05 February 2016

Estet Industrial

This is a picture taken by James McLellan in Limbang, which he discussed in his recent FASS seminar. (For more details, see here.)

The second line is, of course, in Chinese. But what language is the first line in?

Both the words are English, but the spelling of the first word estet ('estate') is in Malay, and the word order, with the adjective occurring after the noun it modifies, is clearly Malay.

So, what language is it in? There seems to be no easy answer to this question.

18 January 2016

France Soldiers

There has for many years been a contrast between using an adjective premodifier for nationalities ('Spanish troops', 'Chinese territory') and the bare name of the country ('Singapore transport', 'Brunei English'). It seems that, for small countries such as Singapore and Brunei, we prefer the name of the country instead of an adjective ('Singaporean', 'Bruneian'), while for larger countries, we use the adjective ('Spanish' rather than 'Spain').

However, that seems to be undergoing change.

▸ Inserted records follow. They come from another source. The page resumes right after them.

/-- R25: `msg_len` is written only by the `PACK_*` commands, each of which sets it to `LEN + 4` of its frame, between 6 and
37, and returns it; `MSGLEN` returns it; it is 0 after reset. -/
def Obligations.OnlyPackWritesTheMessageLength : Prop :=
  (∀ (i : Instr) (s t : State), exec i s = .next t → packOf i = none → t.msgLen = s.msgLen)
  ∧ (∀ (i : Instr) (sh : Shape) (code : Byte) (fields : List FieldValue), packOf i = some (sh, code, fields) →
      ∀ s : State, ∃ t : State, exec i s = .next t ∧ t.msgLen = sh.len + 4 ∧ 6 ≤ t.msgLen ∧ t.msgLen ≤ 37
        ∧ t.resp = some (okResponse [BitVec.ofNat 8 t.msgLen]))
  ∧ (∀ s : State, exec .msglen s = .next { s with resp := some (okResponse [BitVec.ofNat 8 s.msgLen]) })
  ∧ ∀ (cap : Nat) (drop : Bool) (cs ce : Byte), (State.resetWith cap drop cs ce).msgLen = 0

/-- R191: `CAP` never changes (nor does the parameter `EM_DROP`, assumption 2); `SM` and `EM` change only in a reset, which loads them
from the configuration inputs. -/
def Obligations.OnlyResetLoadsTheMarkers : Prop :=
  ∀ s t : State, step s = .next t →
    t.cap = s.cap ∧ t.emDrop = s.emDrop
    ∧ (∀ cs ce rest, s.port = .reset cs ce :: rest → t.sm = cs ∧ t.em = ce)
    ∧ ((∀ cs ce rest, s.port ≠ .reset cs ce :: rest) → t.sm = s.sm ∧ t.em = s.em)

/-! ## The command port -/

/-- Decoding the encoding of a well-formed instruction gives it back, with every operand at every value. -/
def Obligations.DecodeInvertsEncode : Prop :=
  ∀ i : Instr, i.wf = true → decode (encode i) = .ok i

/-- Every byte string that decodes is the encoding of what it decodes to: each command has one byte string. -/
def Obligations.EncodeInvertsDecode : Prop :=
  ∀ (c : List Byte) (i : Instr), decode c = .ok i → i.wf = true ∧ encode i = c

/-- Some of the spec's own byte strings decode to the commands the spec says they are. -/
def Obligations.SpecWordsDecode : Prop :=
  decode [0x04, 0x41] = .ok (.push 0x41)
  ∧ decode [0x07, 0x06, 0x00, 0x41, 0x02, 0x05, 0xC8, 0x23, 0xF7]
      = .ok (.insert [0x41, 0x02, 0x05, 0xC8, 0x23, 0xF7])
  ∧ decode [0x08, 0x2C, 0x01] = .ok (.index 300)
  ∧ decode [0x11] = .ok .extract
  ∧ decode [0x24, 0x11, 0xFF, 0x7F, 0xFF, 0xFF] = .ok (.packI2 17 32767 (-1))
  ∧ decode [0x27, 0x20, 0x00, 0x00, 0x80, 0x3F] = .ok (.packF1 32 0x3F800000)
  ∧ decode [0x2E, 0x31, 0x41, 0x23, 0x00, 0x00, 0x20, 0x40] = .ok (.packB2F1 49 0x41 0x23 0x40200000)
  ∧ decode [0x4E] = .ok .unpackB2F1

/-- R81: exactly the listed values of `C[0]` are illegal opcodes, and a command with one changes no state and gets the
response `ILLEGAL` with no result bytes. A command is presented at the model's `port` and its response is the model's
`resp` (assumptions 4 and 5). -/
def Obligations.UnlistedOpcodesAreIllegal : Prop :=
  (∀ op : Byte, Op.ofByte op = none ↔
    op.toNat = 0x00 ∨ (0x09 ≤ op.toNat ∧ op.toNat ≤ 0x0F) ∨ (0x15 ≤ op.toNat ∧ op.toNat ≤ 0x1F)
      ∨ op.toNat = 0x2F ∨ (0x30 ≤ op.toNat ∧ op.toNat ≤ 0x3F) ∨ op.toNat = 0x4F ∨ 0x50 ≤ op.toNat)
  ∧ ∀ (s : State) (op : Byte) (operands : List Byte) (rest : List Input), Op.ofByte op = none →
      step { s with port := .command op operands :: rest }
        = .next { s with port := rest, resp := some (failResponse .illegal) }

/-- R82: a command whose length is not the one its opcode asks for changes no state and gets `ILLEGAL`; one of the right
length is a command, whatever its operand values. The port and the response field are the model's form (assumptions 4
and 5). -/
def Obligations.WrongLengthsAreIllegal : Prop :=
  ∀ (s : State) (op : Byte) (operands : List Byte) (rest : List Input) (o : Op), Op.ofByte op = some o →
    ((op :: operands).length ≠ o.length (halfAt (op :: operands) 1).toNat →
      step { s with port := .command op operands :: rest }
        = .next { s with port := rest, resp := some (failResponse .illegal) })
    ∧ ((op :: operands).length = o.length (halfAt (op :: operands) 1).toNat →
      ∃ i : Instr, i.wf = true ∧ decode (op :: operands) = .ok i
        ∧ step { s with port := .command op operands :: rest } = exec i { s with port := rest })

/-- When the command presented next decodes to an instruction, the step takes it from the port (the model's form of the
command port, assumption 4) and is `exec` of it. -/
def Obligations.StepRunsTheDecodedCommand : Prop :=
  ∀ (s : State) (op : Byte) (operands : List Byte) (rest : List Input) (i : Instr),
    s.port = .command op operands :: rest → decode (op :: operands) = .ok i →
      step s = exec i { s with port := rest }

/-- R188: with no input presented (the model's port is empty, assumption 4) the block is idle and its state does not
change. -/
def Obligations.IdleBlockDoesNotChange : Prop :=
  ∀ s : State, s.port = [] → step s = .next s

/-- R78, R79, R80: every command produces exactly one response; with status `OK` it carries the number of result bytes its
row gives, with any other status none; the response's bytes are the status code and the result. -/
def Obligations.ResponsesHaveTheirFormat : Prop :=
  (∀ (i : Instr) (s : State), ∃ (t : State) (r : Response), exec i s = .next t ∧ t.resp = some r
      ∧ r.result.length = (if r.status = .ok then resultSize i else 0)
      ∧ r.bytes = r.status.code :: r.result)
  ∧ [Status.ok, .empty, .range, .noData, .incomplete, .endMismatch, .crcFail, .illegal].map Status.code
      = [0x00, 0x01, 0x02, 0x10, 0x11, 0x12, 0x13, 0xFF]

/-- R171: which commands answer which failure status, exactly when, and what the failure changes. `EMPTY`, `RANGE` and
`NO_DATA` leave the state alone. With consistent ring registers, `q` the contents step 2 of `EXTRACT` leaves and `p` the
`payload_size` read from them, the conditions of `INCOMPLETE` (steps 3 and 5), `END_MISMATCH` (step 6) and `CRC_FAIL`
(step 8) are the rule's, and so is what each leaves of the ring and of `PL`. No decoded command answers `ILLEGAL`. -/
def Obligations.FailureStatusesExactlyWhen : Prop :=
  ∀ (i : Instr) (s : State), ∃ (t : State) (r : Response), exec i s = .next t ∧ t.resp = some r
    ∧ (r.status = .empty ↔ (i = .pop ∨ i = .top) ∧ s.count = 0)
    ∧ (r.status = .range ↔ (∃ k, i = .index k ∧ s.count ≤ k.toNat) ∨ (∃ k, i = .pld k ∧ 255 ≤ k.toNat)
        ∨ ∃ k, i = .msgrd k ∧ s.msgLen ≤ k.toNat)
    ∧ (r.status = .noData ↔ i = .extract ∧ s.count = 0)
    ∧ (r.status = .incomplete ∨ r.status = .endMismatch ∨ r.status = .crcFail → i = .extract ∧ s.count ≠ 0)
    ∧ r.status ≠ .illegal
    ∧ (r.status = .empty ∨ r.status = .range ∨ r.status = .noData → t = { s with resp := some r })
    ∧ (RingInv s → ∀ (q : List Byte) (p : Nat), q = fromFirst s.sm (logical s) → p = (q.getD 1 0).toNat →
        (r.status = .incomplete ↔ i = .extract ∧ s.count ≠ 0 ∧ (q.length < 2 ∨ q.length < p + 4))
        ∧ (r.status = .endMismatch ↔ i = .extract ∧ p + 4 ≤ q.length ∧ q.getD (p + 2) 0 ≠ s.em)
        ∧ (r.status = .crcFail ↔ i = .extract ∧ p + 4 ≤ q.length ∧ q.getD (p + 2) 0 = s.em
            ∧ crc8 ((q.drop 2).take p) ≠ q.getD (p + 3) 0)
        ∧ (r.status = .incomplete → logical t = q ∧ t.pl = s.pl)
        ∧ (r.status = .endMismatch → logical t = (if s.emDrop then q.drop 1 else q) ∧ t.pl = s.pl)
        ∧ (r.status = .crcFail → logical t = q.drop 1 ∧ memReadN .pl 0 p t = (q.drop 2).take p
            ∧ ∀ a, p ≤ a → memRead .pl a t = memRead .pl a s))

/-- R34: the frame of every command: the state it may write, and that everything else is unchanged. `INSERT`, `FEED` and
`PUSH` write the slots from `tail` on, `PACK_*` the frame's bytes of `MSG`; `EXTRACT`'s bytes of `PL` have a statement of
their own (`StepSevenOverwritesThePayload`). -/
def Obligations.CommandsWriteOnlyTheirState : Prop :=
  (∀ (i : Instr) (s t : State), exec i s = .next t →
    (i = .isfull ∨ i = .isempty ∨ i = .size ∨ i = .top ∨ (∃ k, i = .index k) ∨ (∃ k, i = .pld k) ∨ i = .msglen
      ∨ (∃ k, i = .msgrd k) ∨ (unpackOf i).isSome = true) → t = { s with resp := t.resp })
  ∧ (∀ (i : Instr) (bytes : List Byte) (s t : State), exec i s = .next t →
      (i = .insert bytes ∨ i = .feed bytes ∨ ∃ b, i = .push b ∧ bytes = [b]) →
        t = { s with head := t.head, tail := t.tail, count := t.count, st := t.st, resp := t.resp }
        ∧ ∀ a, s.tail < s.cap → (∀ k < bytes.length, a ≠ (s.tail + k) % s.cap) →
            memRead .st a t = memRead .st a s)
  ∧ (∀ s t : State, exec .pop s = .next t → t = { s with head := t.head, count := t.count, resp := t.resp })
  ∧ (∀ s t : State, exec .extract s = .next t →
      t = { s with head := t.head, count := t.count, pl := t.pl, resp := t.resp })
  ∧ ∀ (i : Instr) (sh : Shape) (code : Byte) (fields : List FieldValue) (s t : State),
      packOf i = some (sh, code, fields) → exec i s = .next t →
        t = { s with msg := t.msg, msgLen := t.msgLen, resp := t.resp }
        ∧ ∀ a, sh.len + 4 ≤ a → memRead .msg a t = memRead .msg a s

/-! ## Ring Buffer commands -/

/-- R91, R92, R93: `ISFULL`, `ISEMPTY` and `SIZE`, from every state, with their encodings. -/
def Obligations.RingPredicatesReportTheCount : Prop :=
  encode .isfull = [0x01] ∧ encode .isempty = [0x02] ∧ encode .size = [0x03]
  ∧ ∀ s : State,
    exec .isfull s = .next { s with resp := some (okResponse [if s.count = s.cap then 1 else 0]) }
    ∧ exec .isempty s = .next { s with resp := some (okResponse [if s.count = 0 then 1 else 0]) }
    ∧ exec .size s
        = .next { s with resp := some (okResponse [BitVec.ofNat 8 s.count, BitVec.ofNat 8 (s.count / 256)]) }
    ∧ (logical s).length = s.count ∧ (RingInv s → s.count ≤ s.cap)

/-- R94: `PUSH` writes at `tail`, advances it, evicts the oldest byte of a full ring and counts one more otherwise; the
rest of the state is unchanged, and `Q` becomes the last `min(CAP, |Q| + 1)` elements of `Q ++ [b]`. -/
def Obligations.PushAppendsOrEvicts : Prop :=
  ∀ b : Byte, encode (.push b) = [0x04, b]
  ∧ ∀ s : State, ∃ t : State, exec (.push b) s = .next t
      ∧ memRead .st s.tail t = b ∧ (∀ a, a ≠ s.tail → memRead .st a t = memRead .st a s)
      ∧ t.tail = (s.tail + 1) % s.cap
      ∧ (s.count = s.cap → t.head = (s.head + 1) % s.cap ∧ t.count = s.count)
      ∧ (s.count ≠ s.cap → t.head = s.head ∧ t.count = s.count + 1)
      ∧ t = { s with st := t.st, tail := t.tail, head := t.head, count := t.count, resp := some (okResponse []) }
      ∧ (RingInv s →
          logical t = (if s.count < s.cap then logical s ++ [b] else (logical s).tail ++ [b])
          ∧ logical t = lastN (min s.cap ((logical s).length + 1)) (logical s ++ [b]))

/-- R95: `POP` answers `EMPTY` on an empty ring and changes nothing; else it returns the oldest byte and removes it. -/
def Obligations.PopReturnsTheOldestByte : Prop :=
  encode .pop = [0x05]
  ∧ (∀ s : State, s.count = 0 → exec .pop s = .next { s with resp := some (failResponse .empty) })
  ∧ (∀ s : State, s.count ≠ 0 →
      exec .pop s = .next { s with
        head := (s.head + 1) % s.cap, count := s.count - 1,
        resp := some (okResponse [memRead .st s.head s]) })
  ∧ ∀ s : State, s.count ≠ 0 → RingInv s → ∃ t : State, exec .pop s = .next t
      ∧ logical s = memRead .st s.head s :: logical t

/-- R96: `TOP` answers `EMPTY` on an empty ring, else the oldest byte, the first element of `Q`; it changes nothing. -/
def Obligations.TopReportsTheOldestByte : Prop :=
  encode .top = [0x06]
  ∧ (∀ s : State, s.count = 0 → exec .top s = .next { s with resp := some (failResponse .empty) })
  ∧ (∀ s : State, s.count ≠ 0 →
      exec .top s = .next { s with resp := some (okResponse [memRead .st s.head s]) })
  ∧ (∀ s : State, s.count ≠ 0 → RingInv s →
      (logical s).head? = some (memRead .st s.head s) ∧ exec .top s = exec (.index 0) s)
  ∧ ∀ s : State, s.count = 0 → exec (.index 0) s = .next { s with resp := some (failResponse .range) }

/-- R97: `INSERT` performs the body of `PUSH` for each byte in order and answers `OK`; `n = 0` changes nothing, one byte is
`PUSH`, and `Q` becomes the last `min(CAP, |Q| + n)` elements of `Q ++ bytes`. -/
def Obligations.InsertIsRepeatedPush : Prop :=
  (∀ bytes : List Byte, encode (.insert bytes)
      = 0x07 :: BitVec.ofNat 8 bytes.length :: BitVec.ofNat 8 (bytes.length / 256) :: bytes)
  ∧ (∀ s : State, exec (.insert []) s = .next { s with resp := some (okResponse []) })
  ∧ (∀ (b : Byte) (bytes : List Byte) (s : State), ∃ t : State, exec (.push b) s = .next t
      ∧ exec (.insert (b :: bytes)) s = exec (.insert bytes) t)
  ∧ (∀ (b : Byte) (s : State), exec (.insert [b]) s = exec (.push b) s)
  ∧ ∀ (bytes : List Byte) (s : State), ∃ t : State, exec (.insert bytes) s = .next t
      ∧ t.resp = some (okResponse [])
      ∧ (RingInv s →
          logical t = lastN (min s.cap ((logical s).length + bytes.length)) (logical s ++ bytes)
          ∧ (s.cap ≤ bytes.length → logical t = lastN s.cap bytes)
          ∧ ((logical s).length + bytes.length ≤ s.cap → logical t = logical s ++ bytes))

/-- R98: `INDEX i` answers `RANGE` when `i >= count`, else the byte at logical index `i`, the element of `Q` at position
`i`; it changes nothing. -/
def Obligations.IndexReadsTheLogicalByte : Prop :=
  (∀ lo hi : Byte, encode (.index (half lo hi)) = [0x08, lo, hi])
  ∧ (∀ (k : Half) (s : State), s.count ≤ k.toNat →
      exec (.index k) s = .next { s with resp := some (failResponse .range) })
  ∧ ∀ (k : Half) (s : State), k.toNat < s.count →
      exec (.index k) s
        = .next { s with resp := some (okResponse [memRead .st ((s.head + k.toNat) % s.cap) s]) }
      ∧ (logical s)[k.toNat]? = some (memRead .st ((s.head + k.toNat) % s.cap) s)

/-- R99: pushing at most `CAP` bytes into an empty ring, `SIZE` gives their number and as many `POP`s give them in push
order; a further `POP` answers `EMPTY`. -/
def Obligations.RingIsFifo : Prop :=
  ∀ (bytes : List Byte) (s : State), CapLegal s → RingInv s → logical s = [] → bytes.length ≤ s.cap →
    ∃ t : State,
      runAll (bytes.map .push ++ .size :: (List.replicate bytes.length .pop ++ [.pop])) s
        = some (bytes.map (fun _ => okResponse [])
            ++ okResponse [BitVec.ofNat 8 bytes.length, BitVec.ofNat 8 (bytes.length / 256)]
            :: (bytes.map (fun b => okResponse [b]) ++ [failResponse .empty]), t)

Look at this headline from the BBC World page of today:

Note the use of 'France soldiers' rather than 'French soldiers', as I would expect.

I have seen this for football teams in the past ('the France team' rather than 'the French team'); but this usage seems now to be extended to other domains. I have no idea why.

17 January 2016


An authoritative book on English spelling, Upward and Davidson (2011, p. 235) states that 'bamboo' comes from the Malay word bambu. It is a bit ironic, then, that the modern Malay for bamboo is buluh; and my Collins Malay dictionary does not even list bambu.

If Malay already had a perfectly good word for bamboo, why did it adopt a new one? And where did buluh come from?

The WordSense.eu Dictionary suggests that buluh is an indigenous word originating from Proto-Malayic, so I guess there must once have been two terms for bamboo in Malay, though buluh seems to be the most commonly used nowadays.


Upward, C., & Davidson, G. (2011). The History of English Spelling. Malden, MA: Wiley-Blackwell.

11 January 2016

4th Floor

As is well known, Chinese people have an aversion for number 4, as 'four' in Chinese sounds like 'death'. So what do hotels do about the 4th floor?

The usual solution is just to omit it. Here are the buttons in the lift of a hotel in Tainan. It goes from the 3rd floor to the 5th floor, and nobody has to stay on the 4th floor.

However, there is another solution. Here are the buttons in the lift of a hotel in Kaohsiung, where the 4th floor is re-labelled as A Floor.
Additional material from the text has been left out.